=== Task statement ===
Write out again only the lines that run from the start of the entries to the line containing "d).storm != 0))", both included.

[Stored items]
════════════════════

/-- Everything an interval leaves, against the state that the grants are made from. -/
theorem interval_spec (s : State) (r : Readings) : ∃ (m q : State) (x : Nat) (storm : Nat → Bool),
    let c := s.power.cfg
    exec (.controlInterval r) s = .next m
      ∧ x ≤ (if s.power.samples = 0 then s.power.watt * 65536 else s.power.sumW * 65536 / s.power.samples)
      ∧ Calm (s.modPower (fun p => { p with live := p.cfg })) q
      ∧ q.power.inlet = r.inlet.map (s.sensor 0x920)
      ∧ (∀ d, storm d = ((q.dealer d).storm != 0))
      ∧ (∀ d, d < 8 → q.dealer d = { s.dealer d with trips := 0, storm := if c.droopLimit < (s.dealer d).trips then 16 else (s.dealer d).storm })
      ∧ ((r.tileC.map (·.1)).Nodup → ∀ p ∈ r.tileC, (q.tile p.1).pwr.tempC = s.sensor (0x8A0 + p.1.val) p.2
          ∧ (q.tile p.1).pwr.throttled = throttleNext (s.tile p.1).pwr.throttled (s.sensor (0x8A0 + p.1.val) p.2) c.tileC)
      ∧ ((r.stackC.map (·.1)).Nodup → ∀ p ∈ r.stackC, (q.stack p.1).tempC = s.sensor (0x900 + p.1.val) p.2
          ∧ (q.stack p.1).throttled = throttleNext (s.stack p.1).throttled (s.sensor (0x900 + p.1.val) p.2) c.stackC)
      -- from q to m
      ∧ (∀ t, m.tile t = { q.tile t with pwr := { (q.tile t).pwr with budget := (m.tile t).pwr.budget } })
      ∧ (∀ t, t < 96 → (m.tile t).pwr.budget = if q.power.powerFail || q.power.tripped then 0 else (q.grantIn x storm).run.b.get 0 t)
      ∧ (∀ d, d < 8 → m.dealer d = { q.dealer d with storm := (q.dealer d).storm - 1 })
      ∧ m.mem = q.mem ∧ m.links = q.links ∧ m.col = q.col ∧ m.codec = q.codec ∧ m.grade = q.grade ∧ m.fuses = q.fuses
      ∧ (∀ j, ∃ l, m.job j = (q.job j).map (fun y => { y with logged := l })) ∧ m.sched.partition = q.sched.partition
      ∧ m.power.cfg = q.power.cfg ∧ m.power.live = q.power.live ∧ m.power.inlet = q.power.inlet ∧ m.power.sumW = 0 ∧ m.power.samples = 0 := by
  obtain ⟨s0, s1, s2, s3, s4, s5, s6, s7, x, i, h0, h1, h2, hx, h3, hi, h4, h5, h6, h7, e⟩ := interval_steps s r
  obtain ⟨a1, a2, a3, a4, a5⟩ := sense_spec s0 r
  rw [← h1] at a1 a2 a3 a4 a5
  obtain ⟨b1, b2, b3, b4, b5⟩ := storms_spec 8 s1
  rw [← h2] at b1 b2 b3 b4 b5
  have hp0 : s0.power = { s.power with live := s.power.cfg } := by rw [h0]; rfl
  have hs0 : ∀ o y, s0.sensor o y = s.sensor o y := fun o y => sensor_congr (by rw [h0]; rfl) o y
  have k3 : Calm s2 s3 := by rw [h3]; exact Calm.of_eq rfl (fun j => job_id s2 j) ⟨rfl, rfl⟩ rfl ⟨rfl, rfl, rfl, rfl, rfl⟩ rfl ⟨rfl, rfl, rfl, rfl, rfl⟩
  have d3 : ∀ d, s3.dealer d = s2.dealer d := fun d => by rw [h3]; rfl
  have t3 : ∀ d, s3.tile d = s2.tile d := fun d => by rw [h3]; rfl
  have p3 : s3.power = s2.power := by rw [h3]
  have m3 : s3.mem = s2.mem := by rw [h3]
  obtain ⟨c1, c2, c3, c4, c5⟩ := over_spec (fun s l => s.handJobs l.tiles) (i.lv.zip i.afterFloors.u) s3
  rw [← h4] at c1 c2 c3 c4 c5
  obtain ⟨g1, g2, g3, g4, g5⟩ := hold_calm s4 (i.units.headD 0)
  rw [← h5] at g1 g2 g3 g4 g5
  have k5 : Calm s3 s5 := c1.trans g1
  obtain ⟨bs, hbs⟩ : ∃ bs : SMap Nat, bs = if s5.power.powerFail || s5.power.tripped then [] else i.run.b := ⟨_, rfl⟩
  have h6' : s6 = s5.setBudgets bs := by rw [h6, hbs]; split <;> rfl
  obtain ⟨f1, f2⟩ := setBudgets_spec s5 bs
  have f3 := (tiles_fold (fun t x => { x with pwr := { x.pwr with budget := bs.get 0 t } }) 96 s5).1
  rw [← h6'] at f1 f2
  have f3' : ∀ t, s6.tile t = if t < 96 then { s5.tile t with pwr := { (s5.tile t).pwr with budget := bs.get 0 t } } else s5.tile t := by rw [h6']; exact f3
  obtain ⟨u1, u2⟩ := decay_spec 8 s6
  rw [← h7] at u1 u2
  obtain ⟨v1, v2, v3, v4, v5, v6, v7⟩ := charge_spec (s7.modPower (fun p => { p with sumW := 0, samples := 0 }))
  obtain ⟨m, hm⟩ : ∃ m, m = (s7.modPower (fun p => { p with sumW := 0, samples := 0 })).charge := ⟨_, rfl⟩
  rw [← hm] at v1 v2 v3 v4 v5 v6 v7 e
  have mt : ∀ t, m.tile t = s6.tile t := fun t => by
    have : m.tile t = s7.tile t := by unfold State.tile; rw [v4]; rfl
    rw [this, u1]; rfl
  have st5 : ∀ t, s5.tile t = s3.tile t := fun t => by unfold State.tile; rw [g4, c4]
  have ft : s5.power.powerFail = s3.power.powerFail := k5.fail
  have tr : s5.power.tripped = s3.power.tripped := k5.trip
  have md : ∀ d, m.dealer d = s7.dealer d := fun d => by unfold State.dealer; rw [v2]; rfl
  have d6 : ∀ d, s6.dealer d = s3.dealer d := fun d => by
    unfold State.dealer; rw [f2]; show SMap.get _ s5.dealers d = _; rw [g2, c2]
  have e7 : ∀ {α : Type} (p : State → α), (∀ (a : State) (t d : _), p { a with tiles := t, dealers := d } = p a) → p s7 = p s5 := by
    intro α p hp
    rw [u1, f2]
    exact hp s5 _ _
  refine ⟨m, s3, x, fun d => (s2.dealer d).storm != 0, e, ?_, ?_, ?_, ?_, ?_, ?_, ?_, ?_, ?_, ?_, ?_, ?_, ?_, ?_, ?_, ?_, ?_, ?_, ?_, ?_, ?_, ?_, ?_⟩
  · rw [hx, b3, a3, hp0]
    exact Nat.sub_le _ _
  · rw [← h0]; exact (a1.trans b1).trans k3
  · rw [p3, b3, a3]
    show r.inlet.map (s0.sensor 0x920) = _
    rw [show s0.sensor 0x920 = s.sensor 0x920 from funext (hs0 0x920)]
  · intro d; rw [d3]
  · intro d hd
    rw [d3, b5, if_pos hd]
    have : s1.dealer d = s.dealer d := by unfold State.dealer; rw [a2, h0]; rfl
    rw [this, a3, hp0]
  · intro hn p hp
    rw [t3, b4]
    obtain ⟨w1, w2⟩ := a4 hn p hp
    rw [w1, w2, hs0, hp0]
    refine ⟨rfl, ?_⟩
    rw [show s0.tile p.1 = s.tile p.1 by rw [h0]; rfl]
  · intro hn p hp
    have : s3.stack p.1 = s1.stack p.1 := by unfold State.stack; rw [m3, b2]
    rw [this]
    obtain ⟨w1, w2⟩ := a5 hn p hp
    rw [w1, w2, hs0, hp0]
    refine ⟨rfl, ?_⟩
    rw [show s0.stack p.1 = s.stack p.1 by rw [h0]; rfl]
  · intro t
    rw [mt, f3', st5]
    split <;> rfl
  · intro t ht
    rw [mt, f1 t ht]
    show bs.get 0 t = _
    rw [hbs, ft, tr, ← hi]
    split <;> rfl
  · intro d hd
    rw [md, u2, if_pos hd, d6]
  · rw [v3]; show s7.mem = _; rw [e7 (fun a => a.mem) (fun _ _ _ => rfl), g3, c3]
  · rw [v1.links]; show s7.links = _; rw [e7 (fun a => a.links) (fun _ _ _ => rfl), k5.links]
  · rw [v1.col]; show s7.col = _; rw [e7 (fun a => a.col) (fun _ _ _ => rfl), k5.col]
  · rw [v1.codec]; show s7.codec = _; rw [e7 (fun a => a.codec) (fun _ _ _ => rfl), k5.codec]
  · rw [v1.grade]; show s7.grade = _; rw [e7 (fun a => a.grade) (fun _ _ _ => rfl), k5.grade]
  · rw [v1.fuses]; show s7.fuses = _; rw [e7 (fun a => a.fuses) (fun _ _ _ => rfl), k5.fuses]
  · intro j
    obtain ⟨l1, w1⟩ := k5.job j
    obtain ⟨l2, w2⟩ := v1.job j
    have : (s7.modPower (fun p => { p with sumW := 0, samples := 0 })).job j = s5.job j := by
      show s7.job j = _
      exact e7 (fun a => a.job j) (fun _ _ _ => rfl)
    exact ⟨l2, by rw [w2, this, w1, Option.map_map]; rfl⟩
  · rw [v1.part]; show s7.sched.partition = _; rw [e7 (fun a => a.sched.partition) (fun _ _ _ => rfl), k5.part]
  · rw [v1.cfg]; show s7.power.cfg = _; rw [e7 (fun a => a.power.cfg) (fun _ _ _ => rfl), k5.cfg]
  · rw [v1.live]; show s7.power.live = _; rw [e7 (fun a => a.power.live) (fun _ _ _ => rfl), k5.live]
  · rw [v5]; show s7.power.inlet = _; rw [e7 (fun a => a.power.inlet) (fun _ _ _ => rfl), g5, c5]
  · rw [v6]; rfl
  · rw [v7]; rfl

end Sys2Proof.Machine
end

════════════════════

=== Output for this exercise ===
/-- Everything an interval leaves, against the state that the grants are made from. -/
theorem interval_spec (s : State) (r : Readings) : ∃ (m q : State) (x : Nat) (storm : Nat → Bool),
    let c := s.power.cfg
    exec (.controlInterval r) s = .next m
      ∧ x ≤ (if s.power.samples = 0 then s.power.watt * 65536 else s.power.sumW * 65536 / s.power.samples)
      ∧ Calm (s.modPower (fun p => { p with live := p.cfg })) q
      ∧ q.power.inlet = r.inlet.map (s.sensor 0x920)
      ∧ (∀ d, storm d = ((q.dealer d).storm != 0))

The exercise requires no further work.